- **Work required**: Copy exactly, line for line, the part of the listing from the line containing "16).map f).toArray, by simp⟩" through its last line, and nothing else.

### Entries provided ###

/-! ### The tile's units -/

/-- DESIGN CHOICE (notes/assumptions/55.md). -/
def TimeKeeper.boot : TimeKeeper where
  tb := 0
  incr := 0x00AAAAAAAAAB
  slew := 0
  mode := .free
  adj := 0
  stephi := 0
  steplo := 0
  ppshi := 0
  ppslo := 0
  bushi := 0
  buslo := 0
  steperr := false
  buserr := false
  miss := false
  pps := false
  load := none
  ppsAge := some 0
  prev1 := 0
  prev2 := 0
  coreAcc := 0
  aonAcc := 0

/-- The core cycles between two steps of a walker: 2^RATE, a RATE below 4 acting as 4 and one above 20 as 20 (R343, R344). -/
def walkInterval (rate : BitVec 5) : Nat := 2 ^ max 4 (min 20 rate.toNat)

/-- A TIC source at reset: what an unlisted source reads as (R267, R268). -/
def Src.boot : Src where
  pend := false
  held := none
  wclass := 0
  lvl := .M
  prio := 0
  tgt := 0

def Tic.boot : Tic where
  src := []
  latches := 0
  mcPend := false
  mcMore := false
  mcReason := 0
  mcCore := 0
  mcThread := 0
  mctgt := 0

/-- The ECC unit and the scrubber after a reset that loads a profile (R336, R344, R503). Every walker starts at its first cell, as the POS of
SH does (DESIGN CHOICE, notes/assumptions/144.md). -/
def Ecc.boot (p : Profile) : Ecc where
  cecnt := List.replicate 86 0
  celog := []
  uelog := []
  sat := false
  ueovf := false
  ceovf := false
  poisoned := false
  legacy := p.bytecode.getLsbD 0
  rate := p.scrub.extractLsb' 0 5
  enSp := p.scrub.getLsbD 7
  enKn := p.scrub.getLsbD 6
  enSh := p.scrub.getLsbD 5
  walk := List.replicate 18 0
  left := List.replicate 18 (walkInterval (p.scrub.extractLsb' 0 5))
  pass := false
  clearBank := 0
  clearBusy := false

def Kennel.boot : Kennel := { trig := 0, wiping := false, done := false }

def KeepCtl.boot : KeepCtl := { refused := false, done := false, todo := [] }

def Fab.boot : Fab := { timeout := 150000, out := [], blocked := [] }

/-- A node table entry at reset (R354). -/
def Node.boot : Node where
  en := false
  ord := .ordered
  replay := false
  prio := 0
  budget := 0
  cost := 0
  pc := 0
  cores := 0
  aff := 0
  pathb := 0
  pathw := 0

def Fetch.boot (p : Profile) : Fetch where
  nodes := []
  admitOn := p.fetch.getLsbD 4
  xshare := p.fetch.extractLsb' 0 4
  wm := 3072
  decl := false
  refuse := false
  items := []
  nextId := 0
  nextElig := 0
  ledgers := List.replicate 16 (List.replicate 32 0)
  transfer := List.replicate 32 0
  cycle := 0
  beta := 0

/-- A flow at reset: IDLE and FRESH (R358, R361). -/
def Flow.boot : Flow where
  state := .idle
  free := false
  fresh := true
  nexta := 0
  nextr := 0
  infl := 0
  leaveAt := 0
  lastRelCyc := 0
  drainedCyc := 0

def Heel.boot : Heel where
  stuck := 0x400
  drained := false
  late := false
  lossovf := false
  losslog := []
  flows := []
  flowsel := 0

def KeySlot.empty : KeySlot := { key := [], subkey := 0 }

def Tern.boot : Tern := { keyhi := 0, keylo := 0, mskhi := 0, msklo := 0, valid := false, data := 0 }

/-- A recovery stream at reset (R413). -/
def Stream.boot : Stream where
  en := false
  hlenm1 := 0
  timeout := 0
  takeany := true
  recseq := 0
  hist := 0
  last := 0

def Helpers.boot (p : Profile) : Helpers where
  chto := p.help.extractLsb' 20 12
  detres := p.help.getLsbD 0
  chtoFlag := false
  off := 0
  ready := 0xF
  chPresent := Config.chPresent
  keys := []
  lkpEn := false
  lkpBase := 0
  tsel := 0
  stKeyhi := 0
  stKeylo := 0
  stMskhi := 0
  stMsklo := 0
  tern := []
  seqSel := 0
  streams := []
  seqPend := []
  cfgWait := []
  reqs := []

def GateEntry.boot : GateEntry := { enta := 0, entb := 0 }

def Power.boot (p : Profile) (err : Bool) : Power where
  dozedly := p.pwrCtl.extractLsb' 32 16
  napdly := p.pwrCtl.extractLsb' 16 16
  descwc := p.pwrCtl.extractLsb' 4 2
  offen := p.pwrCtl.getLsbD 3
  sleepen := p.pwrCtl.getLsbD 2
  dozeen := p.pwrCtl.getLsbD 1
  napen := p.pwrCtl.getLsbD 0
  tol := p.tol.map fun c => c.extractLsb' 0 32
  proferr := err
  refused := false
  last := 0
  hostwake := false
  sel := 0
  rest := .run
  req := none
  waking := false
  loading := false
  load := none

def Debug.boot : Debug where
  attached := false
  rsthalt := false
  halted := false
  halting := false
  cause := 0
  thread := 0
  comp := 0
  stepst := 0
  selReady := false
  selRefused := false
  sel := 0
  istDone := false
  istExc := false
  istRefused := false
  istCause := 0
  istSub := 0
  iaddr := 0
  resumeWait := false
  stepping := false
  cmpThreads := []
  selWait := none
  injWait := none
  romDue := []
  injUndo := []

/-- What POLL returns after a reset until the next command: REFUSED with data 0 (R454). -/
def WhiResult.afterReset : WhiResult := { status := 6, data := 0, cmd := 5 }

def Whistle.boot : Whistle := { link := 0, op := none, last := .afterReset, presenceDue := false }

/-- DESIGN CHOICE (notes/assumptions/74.md). -/
def LifeCycle.boot : LifeCycle where
  busy := false
  refused := false
  unlocked := false
  stateOut := 0
  target := 0
  phase := .waiting
  challenge := none
  nlo := 0
  rhi := 0
  rlo := 0
  blocked := 0

/-- DESIGN CHOICE (notes/assumptions/5.md). -/
def Ports.boot : Ports where
  idescSt := 0
  idescStValid := false
  edesc := none
  edata := []
  semReq := []
  semWdr := []
  ownReset := none
  chReq := none
  chDone := []
  whistle := none
  presence := false
  rdata := 0

/-- One thread per thread number. -/
def allThreads (f : ThreadId → Thread) : Vector Thread 128 :=
  ⟨((List.finRange 128).map f).toArray, by simp⟩

/-- One core per core number. -/
def allCores (f : CoreId → Core) : Vector Core 16 :=
  ⟨((List.finRange 16).map f).toArray, by simp⟩

end Sys2Proof.Machine
end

###

- **Result of this task**:
  ⟨((List.finRange 16).map f).toArray, by simp⟩

end Sys2Proof.Machine
end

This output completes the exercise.